The scatter plot is named OBS-BKG (i.e., Observation Minus Background [OMB]), and it depicts a map of snow depth results. Blue points indicate locations where the observed values are less than the background values, and red points indicate locations where the observed values are greater than the background values. The title lists the mean and standard deviation of the absolute value of the OMB values.

The histogram plots OMB values on the x-axis and frequency density values on the y-axis. The title of the histogram lists the mean and standard deviation of the real value of the OMB values.

Table 2.6 Snow Depth Plots for 2000-01-04

2.2.6.5.1.1. Downloading the Plots

Note

There are many options for viewing plots, and instructions for this are highly machine dependent. Users should view the data transfer documentation for their system to secure copy files from a remote system (such as RDHPCS) to their local system. The instructions provided here apply to the Land DA training platform and may not be relevant on other platforms.

Open a new terminal window.
Type bash to ensure a bash shell.
Add your private key (e.g., ssh-add ~/.ssh/id_ed25519_student1).
For each directory of plots, run:
```
rsync -v --rsh "ssh student#@137.75.93.46 ssh" ubuntu@controller:/home/ubuntu/exp_case/cadre1_lnd_era5_ims/com_dir/landda.202501##/plot/* plots/202501##
```
In the command, replace:
- student# with your actual student number,
- landda.202501## with the cycle date, and
- plots/202501##/ with the correct cycle date.

This will create a plots directory and cycle subdirectory in your current working directory and download the plots.

2.2.7. Appendix

2.2.7.1. Building the Executables

The executables come pre-built in the Land DA Container.
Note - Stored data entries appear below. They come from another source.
-- ==== Sys2Proof/Tests/Slice0.lean ====
section
/-!
SUPPORT. The model's own tests: ill-formed commands are refused by WellFormed, single commands act as the manual says on small
states, and for every obligation with hypotheses a state and operands meet them together (witness_<its name>, with what the
model answers there where that is short).
-/
namespace Sys2Proof.Tests
open Sys2Proof.Machine

/-! ## Small states -/

/-- The state a command leaves, or the state it met where it stops. -/
def after (c : Instr) (s : State) : State :=
  match exec c s with
  | .next t => t
  | .fault _ => s
  | .refused _ => s

/-- The status of the last response of a port. -/
def answered (q : Port) (s : State) : Option Status := (s.port q).response.map Response.status

def goodPad : Pad :=
  { padId := 7, state := .inService, life := 0, warnLimit := 1000, retireLimit := 2000, wafers := 0, sinceExSitu := 0,
    interval := 0, exSituSweeps := 2, breakInSweeps := 0, owed := 0, polishMark := false }

/-- A module in work: not tripped, every platen IN service with a pad and a disk, every line IDLE. -/
def working : State :=
  { State.reset with
    stations := ⟨Station.reset true, PerPlaten.all (Station.reset true), Station.reset true⟩
    pads := PerPlaten.all goodPad
    disks := PerPlaten.all ⟨3, .active, 0, 100⟩
    lines := PerLine.all ⟨.slurry, .idle, 5000, true, []⟩
    trip := ⟨.high, .tripOnLow, false⟩ }

/-- Head h stands at station d, IDLE. -/
def standing (s : State) (h : HeadId) (d : StationId) : State :=
  ((s.modStation d fun r => { r with holder := some (.head h) }).modCarrier h fun c =>
    { c with position := .stands d }).modSeq h fun q => { q with state := .idle }

def moveStep (d : StationId) : StepRecord := ⟨none, none, .move d⟩
def dwellStep (n : Nat) : StepRecord := ⟨none, none, .dwell n⟩

def recipe : PolishRecord :=
  { clock := .counts, limit := 10, termination := .limit, settle := 0, opFixed := 5, opPercent := 50, gap := 3,
    line := .line .l1, flow := 100, speed := 60, gapPressure := 10, zones := PerZone.all 50, inSitu := false }

/-- Every field at its greatest value (R19). -/
def largest : PolishRecord :=
  { clock := .revs, limit := 4000000, termination := .endpoint, settle := 255, opFixed := 65535, opPercent := 100,
    gap := 65535, line := .rinse, flow := 500, speed := 150, gapPressure := 700, zones := PerZone.all 700,
    inSitu := true }

def polishStep (r : PolishRecord) : StepRecord := ⟨none, none, .polish r⟩

/-- Head h RUNNING with a step current. -/
def running (s : State) (h : HeadId) (w : Working) : State :=
  s.modSeq h fun q => { q with state := .running, steps := [w.record], activity := some (.step w), vacuum := true }

/-- The working record of step 0 with record r in a phase, for a head at platen P1. -/
def record (r : StepRecord) (ph : Option Phase) : Working :=
  { Working.fresh 0 r (.platen .p1) 0 false with phase := ph, platen := some .p1 }

/-- H1 at P1 RUNNING a POLISH step in a phase, DOWN with every zone in band, its accumulator at n of 10. -/
def pressing (r : PolishRecord) (ph : Phase) (n : Nat) : State :=
  ((((running (standing working .h1 (.platen .p1)) .h1 (record (polishStep r) (some ph))).modZone .h1 fun z =>
    { z with lift := .down (.gap 10) ⟨0, false, false⟩, inBand := PerZone.all true }).modBase .p1 fun b =>
    { b with accumulator := n, owner := some ⟨.h1, r.limit, r.clock⟩ }).setLine .l1
    ⟨.slurry, .bound .p1 .h1 100, 5000, true, []⟩).settle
However, users who are curious about building the executables using the app_build.sh script can follow the instructions here.

Shell into the container.

singularity shell -B /home:/home /home/ubuntu/ubuntu22.04-intel-landda-cadre25.img

Go to the land-DA_workflow directory in the container.
```
cd /home/ubuntu/land-DA_workflow/sorc
```

Set up the environment by sourcing the container’s spack-stack installation and loading the container modulefiles.

source /opt/spack-stack/spack-stack-1.6.0/envs/fms-2024.01/.bashenv-fms
module use ../modulefiles
module load build_singularity_intel

Build the model using app_build.sh. Users must select either the ATML configuration (-a=ATML) or the LND configuration when building. Users indicate that the platform (-p) is a container using the -p=singularity argument. Conda was pre-built in previous steps, so users should include the --conda=off argument to avoid rebuilding it. The --build option keeps the executables in the build directory under bin.
```
# Build ATML configuration (Noah-MP + FV3)
./app_build.sh -p=singularity -a=ATML --conda=off --build

# Build LND configuration (Noah-MP + DATM)
./app_build.sh -p=singularity --conda=off --build
```

Note

The parm/run_container_executable.sh script looks for the executables built by the app_build.sh script. If users decide not to use this script to build the ATML exectuables, then the run_container_executable.sh script will need to point to the location of the prebuilt executables:

Pre-built LND executable: /opt/land-DA_workflow/install/bin
Pre-built ATML executable: /opt/land-DA_workflow/sorc/build-atml/bin/.

After building the executables, type exit and continue to Section 2.2.5: Configure the Experiment.